An open letter

Things I've learned in 20+ years as a software engineer.

Touch type

When you're deep in the debug zone there's no time for hunt and peckers. Curiously, senior engineers can be a little snooty about touch typing, but anything that gets in the way of expressing yourself can only be a bad thing. You should be able to manage at least 50 wpm.

Eat your own dog food

Use the tools, OS and software you use/write to do a job -- be it your actual day job or your home side projects -- but aim to use your software as an end user. If you target Linux enterprise by day then you should be running latest Ubuntu at night; use Jira at work, then use GitLab Issues to manage your chores. And you need a side-hustle.

Side hustles

It's important to develop outside of your normal work. When you're not limited by the constraints of your day job you can experiment with new technologies and techniques; you'll often find you want to incorporate these discoveries into your daily work. Family and responsibility will make this harder so do it while you can.

Learn habitually

Don't just study when somebody thinks you should go on a course. In my whole career I think only one formal training course has had any lasting impact (as it happens it was an introduction to Agile). See if you can convince somebody to pay for a Pluralsight subscription or at least make use of the free trial to pique your interest.

Document everything

Always. Maybe build a personal website and document what you know. You'll never finish but you have to start.

Make sure you use something that is simple and futureproof (like markdown).

Profile everything

Received wisdom is not as good as your own up-to-date experience. Measure or it didn't happen.

You need a website

No excuses. You could roll your own but if you're not a web professional it will suck. This is hosted by GitLab Pages.

Develop in the debugger

There are times when you find yourself debugging with printf or cout but this should be a last resort: it's incredibly slow and doesn't give you anywhere near the insight of a proper debugger. If this is normal then you need to fix your dev environment. See gdbgui and some other Linux debuggers.

It's complicated

Get comfortable describing the complexity of your code.

Use git

Even if you don't end up pushing to a repo like GitLab. It's useful to have a lightweight config control tool only a git init away.

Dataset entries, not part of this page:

theorem escalates_iff {r : FaultRecord} {now : Nat} :
    r.escalates now = true ↔ ∃ q, r.lastRecovery = some q ∧ now - q < 10000 ∧ 3 ≤ r.escalation := by
  have recent : r.recentRecovery now = true ↔ ∃ q, r.lastRecovery = some q ∧ now - q < 10000 := by
    unfold FaultRecord.recentRecovery
    cases r.lastRecovery with
    | none => exact ⟨fun h => (nomatch h), fun ⟨q, h, _⟩ => (nomatch h)⟩
    | some q => exact ⟨fun h => ⟨q, rfl, of_decide_eq_true h⟩, fun ⟨_, same, h⟩ => by cases same; exact decide_eq_true h⟩
  unfold FaultRecord.escalates
  rw [Bool.and_eq_true, recent, decide_eq_true_eq]
  constructor
  · rintro ⟨⟨q, last, soon⟩, often⟩
    exact ⟨q, last, soon, Nat.le_of_succ_le_succ often⟩
  · rintro ⟨q, last, soon, often⟩
    exact ⟨⟨q, last, soon⟩, Nat.succ_le_succ often⟩

theorem raisedState_actionable (escalated : Bool) :
    (raisedState p escalated).actionable = true ↔ p.mode = .latched ∨ p.mode = .retry ∨ escalated = true := by
  cases escalated with
  | true => simp [raisedState, FaultState.actionable]
  | false => cases mode : p.mode <;> simp [raisedState, mode, FaultState.actionable]

theorem raiseFlags_eq (escalated swapped : Bool) :
    raiseFlags escalated swapped = 1 + (if escalated then 2 else 0) + (if swapped then 4 else 0) := by
  cases escalated <;> cases swapped <;> rfl

theorem zoneConcerned_eq_some : s.zoneConcerned f = some z ↔ ∃ e k, f = .endpoint e k ∧ s.zoneOfEndpoint e = some z := by
  unfold State.zoneConcerned
  cases f <;> simp [faultEndpoint]

theorem zoneConcerned_of_still (h : t.still = s.still) (f : FaultRef) : t.zoneConcerned f = s.zoneConcerned f := by
  unfold State.zoneConcerned
  rw [show t.zoneOfEndpoint = s.zoneOfEndpoint from funext (zoneOfEndpoint_of_still h)]

/-! ### The swap of a raise (R126) -/

/-- What the raise of the record `f`, which takes the state `st`, finds where it swaps the zone `z`: the endpoint of the record is the active
one of an enabled zone in SERVICE, and `x`, on its other side, is PRESENT and free of actionable records. -/
structure SwapsTo (s : State) (f : FaultRef) (p : Policy) (st : FaultState) (z : ZoneId) (x : EndpointId) : Prop where
  acts : st.actionable = true
  action : p.action = .swap
  serving : s.service = .service
  concerned : s.zoneConcerned f = some z
  enabled : (s.zone z).enabled = true
  active : (s.zone z).active = faultEndpoint f
  standby : (s.zone z).standby.isSome = true
  other : (s.zone z).other = some x
  present : (s.endpoint x).presence = .present
  clear : ∀ j, (s.fault (.endpoint x j)).state.actionable = false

Learn a fundamentally different language

JavaScript and Python are quite similar to C++ syntactically but also in mindset. Try Haskell and blow your mind.

Additionally, annoyingly, it's tempting to want to be the bleeding edge in a particular language but industry is six years behind so it probably won't help your job hunting. Just learn another language.

Keep your head in the cloud

Register with a cloud provider, spin up a VM and compile things. Cloud computing isn't going away and just doing this alone exercises a whole heap of excellent transferable skills. In fact you don't even have to provision a VM, just click "Google Cloud Shell" for ad-hoc command line tests.

Give credit where it's due

Make sure to credit your colleagues for any help they give you (probably at standup).

Implement the basics and then optimise

Not my advice but something I'm still reminded of regularly: sometimes a crude implementation is good enough and it will let you get a feel for your new feature's worth before investing additional time.

Programmers waste enormous amounts of time thinking about, or worrying about, the speed of noncritical parts of their programs, and these attempts at efficiency actually have a strong negative impact when debugging and maintenance are considered. We should forget about small efficiencies, say about 97% of the time: premature optimization is the root of all evil. Yet we should not pass up our opportunities in that critical 3%. — Donald Knuth

Packet sniffing

Use Wireshark regularly. It's quite the rabbit hole if you want to really into it, but just firing it up and opening the IO graph is informative. Create filters for TCP and UDP to get a feel for what traffic you're generating.

If you're really desperate Windows 10 has one built in.

Come up with some equivalent timings in seconds

E.g., opening your laptop takes one second.

actions duration
execute typical instruction 1/1,000,000,000 sec = 1 nanosec
fetch from L1 cache memory 0.5 nanosec
branch misprediction 5 nanosec
fetch from L2 cache memory 7 nanosec
Mutex lock/unlock 25 nanosec
fetch from main memory 100 nanosec
send 2K bytes over 1Gbps network 20,000 nanosec
read 1MB sequentially from memory 250,000 nanosec
fetch from new disk location (seek) 8,000,000 nanosec
read 1MB sequentially from disk 20,000,000 nanosec
send packet US to Europe and back 150 milliseconds = 150,000,000 nanosec

Use ChatGPT

As a supercharged search engine, to check your code for bugs and within your IDE to learn about the language and streamline any repetitive coding (like defining benchmarks and unit tests).